■ **WHAT IS NEEDED**
Find the line containing "0x45) ∧ SignText sg neg ∧" in the records below. Copy exactly that line and each one after it, ending at the line containing "c.1 % 256 == params.addrTorqueMode.toNat", and nothing more.

■ **EXERCISE DATA**
>>>
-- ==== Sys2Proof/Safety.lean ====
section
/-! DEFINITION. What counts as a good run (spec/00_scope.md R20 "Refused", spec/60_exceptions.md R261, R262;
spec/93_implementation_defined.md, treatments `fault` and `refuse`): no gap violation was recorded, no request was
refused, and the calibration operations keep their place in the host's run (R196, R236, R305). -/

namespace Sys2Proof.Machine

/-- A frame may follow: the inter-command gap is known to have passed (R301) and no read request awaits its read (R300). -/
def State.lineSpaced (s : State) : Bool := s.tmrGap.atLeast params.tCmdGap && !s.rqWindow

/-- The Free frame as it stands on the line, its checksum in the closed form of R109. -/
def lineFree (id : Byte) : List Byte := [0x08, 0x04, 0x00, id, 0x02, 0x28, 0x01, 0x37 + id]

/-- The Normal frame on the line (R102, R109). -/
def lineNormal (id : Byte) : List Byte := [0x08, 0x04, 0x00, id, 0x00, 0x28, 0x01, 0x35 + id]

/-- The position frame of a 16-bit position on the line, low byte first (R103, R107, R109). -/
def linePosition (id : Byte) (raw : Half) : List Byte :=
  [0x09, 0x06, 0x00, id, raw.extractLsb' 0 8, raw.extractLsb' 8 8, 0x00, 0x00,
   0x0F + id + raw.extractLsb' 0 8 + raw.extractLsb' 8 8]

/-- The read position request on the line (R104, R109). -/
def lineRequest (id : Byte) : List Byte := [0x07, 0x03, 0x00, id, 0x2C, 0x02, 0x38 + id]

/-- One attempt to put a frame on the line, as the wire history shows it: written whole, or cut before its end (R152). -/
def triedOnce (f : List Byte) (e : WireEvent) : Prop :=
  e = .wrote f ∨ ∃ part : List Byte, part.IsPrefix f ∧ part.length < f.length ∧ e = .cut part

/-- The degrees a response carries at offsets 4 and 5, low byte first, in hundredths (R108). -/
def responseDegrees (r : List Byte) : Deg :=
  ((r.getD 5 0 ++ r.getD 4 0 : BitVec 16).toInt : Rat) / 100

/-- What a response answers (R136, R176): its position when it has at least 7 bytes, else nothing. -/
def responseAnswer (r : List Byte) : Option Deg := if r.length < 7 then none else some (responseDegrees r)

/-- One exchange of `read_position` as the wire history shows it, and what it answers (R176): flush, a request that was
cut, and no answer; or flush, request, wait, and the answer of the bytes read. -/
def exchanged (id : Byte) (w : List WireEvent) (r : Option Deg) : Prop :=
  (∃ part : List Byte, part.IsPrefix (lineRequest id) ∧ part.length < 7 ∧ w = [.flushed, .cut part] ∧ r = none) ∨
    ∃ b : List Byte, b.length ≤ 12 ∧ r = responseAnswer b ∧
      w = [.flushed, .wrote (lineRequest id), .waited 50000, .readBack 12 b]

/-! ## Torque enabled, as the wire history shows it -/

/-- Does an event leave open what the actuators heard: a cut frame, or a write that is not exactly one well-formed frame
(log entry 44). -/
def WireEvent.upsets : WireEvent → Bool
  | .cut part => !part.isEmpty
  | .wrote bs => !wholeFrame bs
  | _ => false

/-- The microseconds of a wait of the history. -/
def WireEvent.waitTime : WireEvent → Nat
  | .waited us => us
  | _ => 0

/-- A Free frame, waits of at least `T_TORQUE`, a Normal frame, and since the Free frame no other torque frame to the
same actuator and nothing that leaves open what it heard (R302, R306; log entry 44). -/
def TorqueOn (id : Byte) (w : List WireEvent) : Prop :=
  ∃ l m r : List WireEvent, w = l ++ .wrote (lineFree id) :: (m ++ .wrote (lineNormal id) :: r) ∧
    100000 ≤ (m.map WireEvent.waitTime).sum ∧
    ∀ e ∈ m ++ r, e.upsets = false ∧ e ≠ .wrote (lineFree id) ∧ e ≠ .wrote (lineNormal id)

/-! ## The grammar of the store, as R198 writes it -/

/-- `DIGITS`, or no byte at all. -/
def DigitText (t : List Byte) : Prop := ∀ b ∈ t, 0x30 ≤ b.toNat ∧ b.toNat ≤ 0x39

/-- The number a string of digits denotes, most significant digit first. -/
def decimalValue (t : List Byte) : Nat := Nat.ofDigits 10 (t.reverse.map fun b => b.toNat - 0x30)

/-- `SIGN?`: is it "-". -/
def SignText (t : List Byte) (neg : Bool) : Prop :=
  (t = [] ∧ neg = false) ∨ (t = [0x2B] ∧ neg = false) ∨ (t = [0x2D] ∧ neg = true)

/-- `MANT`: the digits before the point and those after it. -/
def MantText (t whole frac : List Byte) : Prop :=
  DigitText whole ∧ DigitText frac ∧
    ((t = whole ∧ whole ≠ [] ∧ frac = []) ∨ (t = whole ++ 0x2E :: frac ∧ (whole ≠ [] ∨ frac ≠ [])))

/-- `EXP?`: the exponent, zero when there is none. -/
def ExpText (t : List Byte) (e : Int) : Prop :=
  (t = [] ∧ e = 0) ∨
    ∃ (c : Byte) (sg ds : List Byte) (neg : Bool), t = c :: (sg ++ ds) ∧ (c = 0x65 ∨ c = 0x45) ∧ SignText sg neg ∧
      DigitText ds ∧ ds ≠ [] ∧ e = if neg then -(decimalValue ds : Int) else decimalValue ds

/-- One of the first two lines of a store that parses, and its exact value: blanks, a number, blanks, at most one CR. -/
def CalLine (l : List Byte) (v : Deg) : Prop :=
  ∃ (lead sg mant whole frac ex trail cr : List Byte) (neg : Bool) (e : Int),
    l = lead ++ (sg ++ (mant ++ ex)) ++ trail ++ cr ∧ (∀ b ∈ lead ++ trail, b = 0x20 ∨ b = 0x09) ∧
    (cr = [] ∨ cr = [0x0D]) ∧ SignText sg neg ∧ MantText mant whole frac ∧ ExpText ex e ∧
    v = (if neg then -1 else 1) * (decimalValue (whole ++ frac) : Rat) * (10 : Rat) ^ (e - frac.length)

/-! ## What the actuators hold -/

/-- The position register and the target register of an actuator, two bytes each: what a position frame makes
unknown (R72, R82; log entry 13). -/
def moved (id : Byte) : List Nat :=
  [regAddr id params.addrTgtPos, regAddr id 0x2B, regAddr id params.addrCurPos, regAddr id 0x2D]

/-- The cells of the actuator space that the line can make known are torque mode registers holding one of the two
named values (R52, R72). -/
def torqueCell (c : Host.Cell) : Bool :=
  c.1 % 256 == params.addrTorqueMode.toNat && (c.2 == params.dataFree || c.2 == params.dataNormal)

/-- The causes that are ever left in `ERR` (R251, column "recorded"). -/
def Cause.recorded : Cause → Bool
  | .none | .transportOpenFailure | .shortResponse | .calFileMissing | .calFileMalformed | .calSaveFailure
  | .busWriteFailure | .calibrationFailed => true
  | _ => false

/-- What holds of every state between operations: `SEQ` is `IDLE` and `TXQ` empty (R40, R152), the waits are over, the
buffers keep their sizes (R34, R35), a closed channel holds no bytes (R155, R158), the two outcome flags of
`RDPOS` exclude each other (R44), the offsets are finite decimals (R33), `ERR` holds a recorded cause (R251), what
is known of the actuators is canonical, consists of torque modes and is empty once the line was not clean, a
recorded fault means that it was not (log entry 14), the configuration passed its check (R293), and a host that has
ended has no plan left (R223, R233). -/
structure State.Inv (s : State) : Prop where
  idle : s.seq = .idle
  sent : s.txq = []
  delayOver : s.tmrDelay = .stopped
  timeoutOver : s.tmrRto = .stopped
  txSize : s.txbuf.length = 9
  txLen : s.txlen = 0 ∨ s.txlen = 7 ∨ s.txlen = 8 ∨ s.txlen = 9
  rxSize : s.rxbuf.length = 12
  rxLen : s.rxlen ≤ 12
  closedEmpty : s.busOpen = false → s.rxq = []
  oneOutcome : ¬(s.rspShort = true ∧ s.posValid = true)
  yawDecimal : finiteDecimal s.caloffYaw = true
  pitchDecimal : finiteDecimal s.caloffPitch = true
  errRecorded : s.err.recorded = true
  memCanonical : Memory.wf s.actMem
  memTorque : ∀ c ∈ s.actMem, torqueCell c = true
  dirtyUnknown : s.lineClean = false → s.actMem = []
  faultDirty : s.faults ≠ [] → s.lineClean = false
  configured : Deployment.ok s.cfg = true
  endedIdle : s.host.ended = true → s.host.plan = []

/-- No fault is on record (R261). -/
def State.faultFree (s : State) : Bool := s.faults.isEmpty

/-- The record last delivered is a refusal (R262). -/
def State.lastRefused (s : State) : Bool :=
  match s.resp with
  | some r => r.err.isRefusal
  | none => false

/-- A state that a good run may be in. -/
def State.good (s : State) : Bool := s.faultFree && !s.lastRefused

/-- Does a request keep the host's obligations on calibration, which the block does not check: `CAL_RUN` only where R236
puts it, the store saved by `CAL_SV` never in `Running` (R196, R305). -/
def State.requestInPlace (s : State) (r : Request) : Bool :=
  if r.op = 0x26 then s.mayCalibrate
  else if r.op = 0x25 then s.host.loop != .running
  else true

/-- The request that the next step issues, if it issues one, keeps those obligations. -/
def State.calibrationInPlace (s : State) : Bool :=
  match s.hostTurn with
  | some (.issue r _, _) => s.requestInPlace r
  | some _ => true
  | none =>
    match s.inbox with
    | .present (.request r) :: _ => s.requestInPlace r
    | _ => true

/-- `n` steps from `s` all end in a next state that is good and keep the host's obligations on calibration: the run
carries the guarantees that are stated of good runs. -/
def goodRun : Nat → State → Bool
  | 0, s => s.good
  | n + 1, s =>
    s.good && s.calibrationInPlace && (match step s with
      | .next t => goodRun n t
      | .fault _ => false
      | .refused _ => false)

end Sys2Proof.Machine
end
<<<
>>>
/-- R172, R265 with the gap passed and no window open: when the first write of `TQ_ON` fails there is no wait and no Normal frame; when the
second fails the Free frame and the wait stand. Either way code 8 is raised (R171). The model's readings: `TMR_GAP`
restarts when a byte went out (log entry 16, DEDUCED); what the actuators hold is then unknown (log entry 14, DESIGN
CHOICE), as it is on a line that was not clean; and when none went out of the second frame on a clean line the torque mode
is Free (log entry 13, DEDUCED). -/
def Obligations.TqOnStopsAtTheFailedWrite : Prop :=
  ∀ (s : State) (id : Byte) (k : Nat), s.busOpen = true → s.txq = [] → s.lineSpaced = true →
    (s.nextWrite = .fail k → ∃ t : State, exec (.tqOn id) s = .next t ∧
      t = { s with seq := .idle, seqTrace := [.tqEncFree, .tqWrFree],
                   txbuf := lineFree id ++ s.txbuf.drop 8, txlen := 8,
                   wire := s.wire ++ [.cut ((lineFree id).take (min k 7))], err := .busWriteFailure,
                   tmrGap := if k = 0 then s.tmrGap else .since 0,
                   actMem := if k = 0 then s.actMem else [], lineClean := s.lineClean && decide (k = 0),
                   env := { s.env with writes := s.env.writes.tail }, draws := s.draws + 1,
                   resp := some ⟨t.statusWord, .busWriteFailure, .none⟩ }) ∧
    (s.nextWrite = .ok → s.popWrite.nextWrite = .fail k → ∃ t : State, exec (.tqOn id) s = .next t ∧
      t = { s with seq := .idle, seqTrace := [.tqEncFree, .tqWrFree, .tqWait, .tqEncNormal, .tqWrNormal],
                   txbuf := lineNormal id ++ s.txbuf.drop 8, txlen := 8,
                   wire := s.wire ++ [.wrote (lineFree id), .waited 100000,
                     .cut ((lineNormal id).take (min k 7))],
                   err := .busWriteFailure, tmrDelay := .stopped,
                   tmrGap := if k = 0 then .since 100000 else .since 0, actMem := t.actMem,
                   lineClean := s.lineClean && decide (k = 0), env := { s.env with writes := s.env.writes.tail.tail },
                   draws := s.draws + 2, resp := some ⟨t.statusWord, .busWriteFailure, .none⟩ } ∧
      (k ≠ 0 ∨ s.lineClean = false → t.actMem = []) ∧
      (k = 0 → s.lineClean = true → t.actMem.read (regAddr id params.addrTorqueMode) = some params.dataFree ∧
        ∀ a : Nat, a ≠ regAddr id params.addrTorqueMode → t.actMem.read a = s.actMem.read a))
<<<
■ **ANSWER BELOW**
    ∃ (c : Byte) (sg ds : List Byte) (neg : Bool), t = c :: (sg ++ ds) ∧ (c = 0x65 ∨ c = 0x45) ∧ SignText sg neg ∧
      DigitText ds ∧ ds ≠ [] ∧ e = if neg then -(decimalValue ds : Int) else decimalValue ds

/-- One of the first two lines of a store that parses, and its exact value: blanks, a number, blanks, at most one CR. -/
def CalLine (l : List Byte) (v : Deg) : Prop :=
  ∃ (lead sg mant whole frac ex trail cr : List Byte) (neg : Bool) (e : Int),
    l = lead ++ (sg ++ (mant ++ ex)) ++ trail ++ cr ∧ (∀ b ∈ lead ++ trail, b = 0x20 ∨ b = 0x09) ∧
    (cr = [] ∨ cr = [0x0D]) ∧ SignText sg neg ∧ MantText mant whole frac ∧ ExpText ex e ∧
    v = (if neg then -1 else 1) * (decimalValue (whole ++ frac) : Rat) * (10 : Rat) ^ (e - frac.length)

/-! ## What the actuators hold -/

/-- The position register and the target register of an actuator, two bytes each: what a position frame makes
unknown (R72, R82; log entry 13). -/
def moved (id : Byte) : List Nat :=
  [regAddr id params.addrTgtPos, regAddr id 0x2B, regAddr id params.addrCurPos, regAddr id 0x2D]

/-- The cells of the actuator space that the line can make known are torque mode registers holding one of the two
named values (R52, R72). -/
def torqueCell (c : Host.Cell) : Bool :=
  c.1 % 256 == params.addrTorqueMode.toNat && (c.2 == params.dataFree || c.2 == params.dataNormal)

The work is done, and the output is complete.